Each record below should be given again exactly as it reads.

Data in this exercise: Begin

theorem groupSent_succ (hn : n < 17) : groupSent s (n + 1) =
    (((groupSent s n).withHost { (groupSent s n).host with
      credit := s.host.credit - (n + 1), output := (groupSent s n).host.output ++ [s.enc.cb[n]] }).withOutCount
        ((groupSent s n).outCount + 1)).withOutIdx ((groupSent s n).outIdx + 1) := by
  have hbytes : s.enc.cb.toList.take (n + 1) = s.enc.cb.toList.take n ++ [s.enc.cb[n]] := by
    simp [List.take_add_one, hn]
  rw [groupSent, hbytes, BitVec.ofNat_add, BitVec.ofNat_add, ← List.append_assoc, ← BitVec.add_assoc]
  rfl

/-- One pass of an output loop (R91, R198). -/
theorem outputGroupByte_groupSent (hn : n < 17) (hcredit : n < s.host.credit) :
    outputGroupByte (groupSent s n) = .ok (groupSent s (n + 1)) := by
  have hread : groupRead (groupSent s n) (groupSent s n).outIdx.toNat = .ok s.enc.cb[n] := by
    rw [groupSent_outIdx hn.le]
    exact groupRead_ok.2 ⟨hn, rfl⟩
  have hleft : (groupSent s n).host.credit = s.host.credit - (n + 1) + 1 := by
    have hcount : (groupSent s n).host.credit = s.host.credit - n := rfl
    omega
  have hwrite := (outWrite_some (b := s.enc.cb[n])).2 ⟨_, hleft, rfl⟩
  refine bind_ok.2 ⟨_, hread, ?_⟩
  simp only [hwrite, groupSent_succ hn]
  rfl

theorem step_groupSent (hout : AtOutput s) (hscript : s.host.script = [])
    (hptr : s.enc.cbptr.toNat ≤ 17) (hcredit : s.enc.cbptr.toNat ≤ s.host.credit) (hn : n < s.enc.cbptr.toNat) :
    step (groupSent s n) = .next (groupSent s (n + 1)) := by
  have hidx : (groupSent s n).outIdx.toNat < (groupSent s n).enc.cbptr.toNat := by
    rw [groupSent_outIdx (by omega)]
    exact hn
  have hpass := outputGroupByte_groupSent (s := s) (n := n) (by omega) (by omega)
  obtain hq | ⟨hq, hmore⟩ := hout
  · have hlabel : (groupSent s n).seq = .eFlush := hq
    refine step_of_microStep hscript (by rw [hlabel]; rfl) ?_
    simp only [microStep, hlabel, eFlush, if_pos hidx, hpass]
  · have hlabel : (groupSent s n).seq = .eFinal := hq
    have hboth : 1 < (groupSent s n).enc.cbptr.toNat ∧ (groupSent s n).outIdx.toNat < (groupSent s n).enc.cbptr.toNat :=
      ⟨hmore, hidx⟩
    refine step_of_microStep hscript (by rw [hlabel]; rfl) ?_
    simp only [microStep, hlabel, eFinal, if_pos hboth, hpass]

theorem run_groupSent (hout : AtOutput s) (hscript : s.host.script = [])
    (hidx : s.outIdx = 0) (hptr : s.enc.cbptr.toNat ≤ 17) (hcredit : s.enc.cbptr.toNat ≤ s.host.credit) (k : Nat) :
    Sys2Proof.core.run (s.enc.cbptr.toNat + k) s = Sys2Proof.core.run k (groupSent s s.enc.cbptr.toNat) := by
  have hrun := run_add (f := groupSent s) (fun i hi => step_groupSent hout hscript hptr hcredit hi) k
  rwa [groupSent_zero hidx] at hrun

/-- E_FLUSH with the whole group out (R198). -/
theorem step_eFlush_end (hq : s.seq = .eFlush) (hscript : s.host.script = [])
    (hidx : s.enc.cbptr.toNat ≤ s.outIdx.toNat) : step s = .next (gotoAdv (emptyGroup s)) :=
  step_of_microStep hscript (by rw [hq]; rfl) (by simp only [microStep, hq, eFlush, if_neg (not_lt.2 hidx)])

/-- E_FINAL writes the group's bytes when it holds a token, and ends the session (R202). -/
theorem run_eFinal (hq : s.seq = .eFinal) (hscript : s.host.script = []) (hidx : s.outIdx = 0)
    (hptr : s.enc.cbptr.toNat ≤ 17) (hn : n = if 1 < s.enc.cbptr.toNat then s.enc.cbptr.toNat else 0)
    (hcredit : n ≤ s.host.credit) :
    Sys2Proof.core.run (n + 1) s = .next (finish .encComplete (groupSent s n)) := by
  by_cases hmore : 1 < s.enc.cbptr.toNat
  · obtain rfl := hn.trans (if_pos hmore)
    have hsent : (groupSent s s.enc.cbptr.toNat).outIdx.toNat = s.enc.cbptr.toNat := groupSent_outIdx hptr
    have hend := step_eFinal_end (s := groupSent s s.enc.cbptr.toNat) hq hscript fun ⟨_, hless⟩ => hless.ne hsent
    exact (run_groupSent (.inr ⟨hq, hmore⟩) hscript hidx hptr hcredit 1).trans (run_succ hend 0)
  · obtain rfl := hn.trans (if_neg hmore)
    rw [groupSent_zero hidx]
    exact run_succ (step_eFinal_end hq hscript fun ⟨hfull, _⟩ => hmore hfull) 0

end

/-- Settles O50: one pass for each byte of the group, and the end of the loop. -/
theorem fullGroupIsFlushed : Obligations.FullGroupIsFlushed := by
  intro s spare hq hscript hidx hgroup hcredit
  obtain ⟨-, -, hptr⟩ := hgroup
  have hsent : (groupSent s s.enc.cbptr.toNat).outIdx.toNat = s.enc.cbptr.toNat := groupSent_outIdx hptr
  have hend := step_eFlush_end (s := groupSent s s.enc.cbptr.toNat) hq hscript hsent.ge
  have hrun := (run_groupSent (.inl hq) hscript hidx hptr (by omega) 1).trans (run_succ hend 0)
  have hspare : s.host.credit - s.enc.cbptr.toNat = spare := by omega
  refine ⟨_, hrun, rfl, rfl, ?_, rfl, rfl, rfl, rfl, rfl, rfl, rfl, rfl, rfl⟩
  rw [← hspare]
  rfl

/-- Settles O51: the bytes to write are the group's first `n`, with `n` 0 for an empty group. -/
theorem lastGroupIsWrittenAndTheSessionEnds : Obligations.LastGroupIsWrittenAndTheSessionEnds := by
  intro s k spare hq hscript hidx hk hgroup bytes hcredit
  obtain ⟨-, -, hptr⟩ := hgroup
  have hlength : bytes.length = if 1 < s.enc.cbptr.toNat then s.enc.cbptr.toNat else 0 := by
    simp only [bytes]
    split
    · rw [List.length_take, Vector.length_toList]
      omega
    · rfl
  have hbytes : bytes = s.enc.cb.toList.take bytes.length := by
    rw [hlength]
    simp only [bytes]
    split <;> rfl
  have hspare : s.host.credit - bytes.length = spare := by omega
  have hsent : (groupSent s bytes.length).host =
      { s.host with credit := spare, output := s.host.output ++ bytes } := by
    rw [groupSent, ← hbytes, hspare]
    rfl
  exact ⟨_, run_eFinal hq hscript hidx (by omega) hlength (by omega), rfl, hsent, rfl, rfl⟩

Data in this exercise: End

* [Solution]:
theorem groupSent_succ (hn : n < 17) : groupSent s (n + 1) =
    (((groupSent s n).withHost { (groupSent s n).host with
      credit := s.host.credit - (n + 1), output := (groupSent s n).host.output ++ [s.enc.cb[n]] }).withOutCount
        ((groupSent s n).outCount + 1)).withOutIdx ((groupSent s n).outIdx + 1) := by
  have hbytes : s.enc.cb.toList.take (n + 1) = s.enc.cb.toList.take n ++ [s.enc.cb[n]] := by
    simp [List.take_add_one, hn]
  rw [groupSent, hbytes, BitVec.ofNat_add, BitVec.ofNat_add, ← List.append_assoc, ← BitVec.add_assoc]
  rfl

/-- One pass of an output loop (R91, R198). -/
theorem outputGroupByte_groupSent (hn : n < 17) (hcredit : n < s.host.credit) :
    outputGroupByte (groupSent s n) = .ok (groupSent s (n + 1)) := by
  have hread : groupRead (groupSent s n) (groupSent s n).outIdx.toNat = .ok s.enc.cb[n] := by
    rw [groupSent_outIdx hn.le]
    exact groupRead_ok.2 ⟨hn, rfl⟩
  have hleft : (groupSent s n).host.credit = s.host.credit - (n + 1) + 1 := by
    have hcount : (groupSent s n).host.credit = s.host.credit - n := rfl
    omega
  have hwrite := (outWrite_some (b := s.enc.cb[n])).2 ⟨_, hleft, rfl⟩
  refine bind_ok.2 ⟨_, hread, ?_⟩
  simp only [hwrite, groupSent_succ hn]
  rfl

theorem step_groupSent (hout : AtOutput s) (hscript : s.host.script = [])
    (hptr : s.enc.cbptr.toNat ≤ 17) (hcredit : s.enc.cbptr.toNat ≤ s.host.credit) (hn : n < s.enc.cbptr.toNat) :
    step (groupSent s n) = .next (groupSent s (n + 1)) := by
  have hidx : (groupSent s n).outIdx.toNat < (groupSent s n).enc.cbptr.toNat := by
    rw [groupSent_outIdx (by omega)]
    exact hn
  have hpass := outputGroupByte_groupSent (s := s) (n := n) (by omega) (by omega)
  obtain hq | ⟨hq, hmore⟩ := hout
  · have hlabel : (groupSent s n).seq = .eFlush := hq
    refine step_of_microStep hscript (by rw [hlabel]; rfl) ?_
    simp only [microStep, hlabel, eFlush, if_pos hidx, hpass]
  · have hlabel : (groupSent s n).seq = .eFinal := hq
    have hboth : 1 < (groupSent s n).enc.cbptr.toNat ∧ (groupSent s n).outIdx.toNat < (groupSent s n).enc.cbptr.toNat :=
      ⟨hmore, hidx⟩
    refine step_of_microStep hscript (by rw [hlabel]; rfl) ?_
    simp only [microStep, hlabel, eFinal, if_pos hboth, hpass]

theorem run_groupSent (hout : AtOutput s) (hscript : s.host.script = [])
    (hidx : s.outIdx = 0) (hptr : s.enc.cbptr.toNat ≤ 17) (hcredit : s.enc.cbptr.toNat ≤ s.host.credit) (k : Nat) :
    Sys2Proof.core.run (s.enc.cbptr.toNat + k) s = Sys2Proof.core.run k (groupSent s s.enc.cbptr.toNat) := by
  have hrun := run_add (f := groupSent s) (fun i hi => step_groupSent hout hscript hptr hcredit hi) k
  rwa [groupSent_zero hidx] at hrun

/-- E_FLUSH with the whole group out (R198). -/
theorem step_eFlush_end (hq : s.seq = .eFlush) (hscript : s.host.script = [])
    (hidx : s.enc.cbptr.toNat ≤ s.outIdx.toNat) : step s = .next (gotoAdv (emptyGroup s)) :=
  step_of_microStep hscript (by rw [hq]; rfl) (by simp only [microStep, hq, eFlush, if_neg (not_lt.2 hidx)])

/-- E_FINAL writes the group's bytes when it holds a token, and ends the session (R202). -/
theorem run_eFinal (hq : s.seq = .eFinal) (hscript : s.host.script = []) (hidx : s.outIdx = 0)
    (hptr : s.enc.cbptr.toNat ≤ 17) (hn : n = if 1 < s.enc.cbptr.toNat then s.enc.cbptr.toNat else 0)
    (hcredit : n ≤ s.host.credit) :
    Sys2Proof.core.run (n + 1) s = .next (finish .encComplete (groupSent s n)) := by
  by_cases hmore : 1 < s.enc.cbptr.toNat
  · obtain rfl := hn.trans (if_pos hmore)
    have hsent : (groupSent s s.enc.cbptr.toNat).outIdx.toNat = s.enc.cbptr.toNat := groupSent_outIdx hptr
    have hend := step_eFinal_end (s := groupSent s s.enc.cbptr.toNat) hq hscript fun ⟨_, hless⟩ => hless.ne hsent
    exact (run_groupSent (.inr ⟨hq, hmore⟩) hscript hidx hptr hcredit 1).trans (run_succ hend 0)
  · obtain rfl := hn.trans (if_neg hmore)
    rw [groupSent_zero hidx]
    exact run_succ (step_eFinal_end hq hscript fun ⟨hfull, _⟩ => hmore hfull) 0

end

/-- Settles O50: one pass for each byte of the group, and the end of the loop. -/
theorem fullGroupIsFlushed : Obligations.FullGroupIsFlushed := by
  intro s spare hq hscript hidx hgroup hcredit
  obtain ⟨-, -, hptr⟩ := hgroup
  have hsent : (groupSent s s.enc.cbptr.toNat).outIdx.toNat = s.enc.cbptr.toNat := groupSent_outIdx hptr
  have hend := step_eFlush_end (s := groupSent s s.enc.cbptr.toNat) hq hscript hsent.ge
  have hrun := (run_groupSent (.inl hq) hscript hidx hptr (by omega) 1).trans (run_succ hend 0)
  have hspare : s.host.credit - s.enc.cbptr.toNat = spare := by omega
  refine ⟨_, hrun, rfl, rfl, ?_, rfl, rfl, rfl, rfl, rfl, rfl, rfl, rfl, rfl⟩
  rw [← hspare]
  rfl

/-- Settles O51: the bytes to write are the group's first `n`, with `n` 0 for an empty group. -/
theorem lastGroupIsWrittenAndTheSessionEnds : Obligations.LastGroupIsWrittenAndTheSessionEnds := by
  intro s k spare hq hscript hidx hk hgroup bytes hcredit
  obtain ⟨-, -, hptr⟩ := hgroup
  have hlength : bytes.length = if 1 < s.enc.cbptr.toNat then s.enc.cbptr.toNat else 0 := by
    simp only [bytes]
    split
    · rw [List.length_take, Vector.length_toList]
      omega
    · rfl
  have hbytes : bytes = s.enc.cb.toList.take bytes.length := by
    rw [hlength]
    simp only [bytes]
    split <;> rfl
  have hspare : s.host.credit - bytes.length = spare := by omega
  have hsent : (groupSent s bytes.length).host =
      { s.host with credit := spare, output := s.host.output ++ bytes } := by
    rw [groupSent, ← hbytes, hspare]
    rfl
  exact ⟨_, run_eFinal hq hscript hidx (by omega) hlength (by omega), rfl, hsent, rfl, rfl⟩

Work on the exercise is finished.